[Provided entries Boundary: Start]
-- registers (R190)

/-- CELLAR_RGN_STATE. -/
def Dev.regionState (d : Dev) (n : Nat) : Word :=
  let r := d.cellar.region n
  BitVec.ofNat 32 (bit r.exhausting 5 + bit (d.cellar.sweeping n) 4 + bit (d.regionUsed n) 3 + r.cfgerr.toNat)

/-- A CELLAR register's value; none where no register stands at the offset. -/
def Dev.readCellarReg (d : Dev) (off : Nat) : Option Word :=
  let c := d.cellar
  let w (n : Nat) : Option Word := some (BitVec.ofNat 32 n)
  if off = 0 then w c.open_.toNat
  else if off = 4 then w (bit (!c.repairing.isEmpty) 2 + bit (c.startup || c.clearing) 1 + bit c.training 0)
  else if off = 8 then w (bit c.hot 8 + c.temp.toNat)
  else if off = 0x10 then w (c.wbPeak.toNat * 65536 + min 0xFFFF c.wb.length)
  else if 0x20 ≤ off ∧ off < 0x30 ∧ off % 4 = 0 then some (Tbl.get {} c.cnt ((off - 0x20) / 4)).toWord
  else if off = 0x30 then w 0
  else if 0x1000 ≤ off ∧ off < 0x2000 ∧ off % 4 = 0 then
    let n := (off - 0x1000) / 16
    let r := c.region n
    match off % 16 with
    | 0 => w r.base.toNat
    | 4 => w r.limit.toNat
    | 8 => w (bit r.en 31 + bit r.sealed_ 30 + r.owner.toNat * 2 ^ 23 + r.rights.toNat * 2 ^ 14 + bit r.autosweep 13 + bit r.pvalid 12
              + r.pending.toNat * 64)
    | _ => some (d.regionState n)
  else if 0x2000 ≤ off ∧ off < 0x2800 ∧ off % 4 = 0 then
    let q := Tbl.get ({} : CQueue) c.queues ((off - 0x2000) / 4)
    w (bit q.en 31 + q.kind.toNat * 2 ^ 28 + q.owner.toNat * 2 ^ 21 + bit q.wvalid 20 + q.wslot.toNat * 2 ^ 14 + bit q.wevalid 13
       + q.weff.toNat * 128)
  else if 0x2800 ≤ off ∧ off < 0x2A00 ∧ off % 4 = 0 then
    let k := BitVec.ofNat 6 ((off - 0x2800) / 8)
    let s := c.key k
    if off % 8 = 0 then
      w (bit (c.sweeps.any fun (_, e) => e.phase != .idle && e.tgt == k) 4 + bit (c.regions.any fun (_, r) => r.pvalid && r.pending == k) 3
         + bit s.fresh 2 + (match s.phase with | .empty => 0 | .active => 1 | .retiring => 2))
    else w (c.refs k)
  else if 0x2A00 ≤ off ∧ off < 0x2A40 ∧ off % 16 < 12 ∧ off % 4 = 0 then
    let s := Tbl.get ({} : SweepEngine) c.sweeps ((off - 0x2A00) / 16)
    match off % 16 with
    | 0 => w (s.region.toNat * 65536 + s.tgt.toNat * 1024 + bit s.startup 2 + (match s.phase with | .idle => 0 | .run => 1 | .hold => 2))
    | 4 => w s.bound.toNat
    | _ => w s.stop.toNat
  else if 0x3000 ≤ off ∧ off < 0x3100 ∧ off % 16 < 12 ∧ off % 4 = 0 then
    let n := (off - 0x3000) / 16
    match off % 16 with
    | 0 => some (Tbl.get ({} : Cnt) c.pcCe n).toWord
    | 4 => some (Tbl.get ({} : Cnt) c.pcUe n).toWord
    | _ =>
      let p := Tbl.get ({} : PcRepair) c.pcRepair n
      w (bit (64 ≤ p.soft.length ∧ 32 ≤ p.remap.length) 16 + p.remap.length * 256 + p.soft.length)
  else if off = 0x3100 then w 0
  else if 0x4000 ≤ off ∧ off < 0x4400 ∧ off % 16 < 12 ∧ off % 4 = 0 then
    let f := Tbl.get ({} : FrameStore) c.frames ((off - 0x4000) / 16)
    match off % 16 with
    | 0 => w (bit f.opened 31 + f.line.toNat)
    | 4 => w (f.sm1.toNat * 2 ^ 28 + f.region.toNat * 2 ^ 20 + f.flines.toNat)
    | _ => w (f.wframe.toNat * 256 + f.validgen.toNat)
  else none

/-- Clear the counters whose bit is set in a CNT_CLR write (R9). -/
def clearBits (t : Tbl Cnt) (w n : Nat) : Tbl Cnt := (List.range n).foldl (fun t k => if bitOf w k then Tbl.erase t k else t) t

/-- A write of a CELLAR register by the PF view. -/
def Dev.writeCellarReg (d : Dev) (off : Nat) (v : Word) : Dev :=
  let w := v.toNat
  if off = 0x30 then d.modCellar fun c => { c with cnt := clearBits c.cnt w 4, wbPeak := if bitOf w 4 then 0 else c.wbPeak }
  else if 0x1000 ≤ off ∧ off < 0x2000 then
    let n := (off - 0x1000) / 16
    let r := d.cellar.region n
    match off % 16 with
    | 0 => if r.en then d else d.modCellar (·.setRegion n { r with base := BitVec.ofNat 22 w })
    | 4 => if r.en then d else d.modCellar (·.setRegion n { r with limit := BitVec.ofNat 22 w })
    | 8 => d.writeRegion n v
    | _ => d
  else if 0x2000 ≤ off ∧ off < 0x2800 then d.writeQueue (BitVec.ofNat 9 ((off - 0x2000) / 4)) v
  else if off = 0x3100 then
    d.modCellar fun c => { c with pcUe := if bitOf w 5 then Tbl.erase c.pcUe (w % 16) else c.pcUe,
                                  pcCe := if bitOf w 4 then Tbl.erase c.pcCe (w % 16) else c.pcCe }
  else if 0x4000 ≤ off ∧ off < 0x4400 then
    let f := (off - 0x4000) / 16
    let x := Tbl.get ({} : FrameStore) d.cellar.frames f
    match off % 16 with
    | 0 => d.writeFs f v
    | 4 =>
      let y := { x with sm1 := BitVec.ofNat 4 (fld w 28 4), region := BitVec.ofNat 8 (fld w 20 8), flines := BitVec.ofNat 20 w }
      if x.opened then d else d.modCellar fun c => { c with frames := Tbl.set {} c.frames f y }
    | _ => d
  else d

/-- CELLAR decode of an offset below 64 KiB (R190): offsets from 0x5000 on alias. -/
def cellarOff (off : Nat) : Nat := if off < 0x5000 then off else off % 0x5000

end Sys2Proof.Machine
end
[Provided entries Boundary: End]
Exercise. Up to and including the line with "the offset. -/", write out the records above exactly, starting from their first line.

Written solution.
-- registers (R190)

/-- CELLAR_RGN_STATE. -/
def Dev.regionState (d : Dev) (n : Nat) : Word :=
  let r := d.cellar.region n
  BitVec.ofNat 32 (bit r.exhausting 5 + bit (d.cellar.sweeping n) 4 + bit (d.regionUsed n) 3 + r.cfgerr.toNat)

/-- A CELLAR register's value; none where no register stands at the offset. -/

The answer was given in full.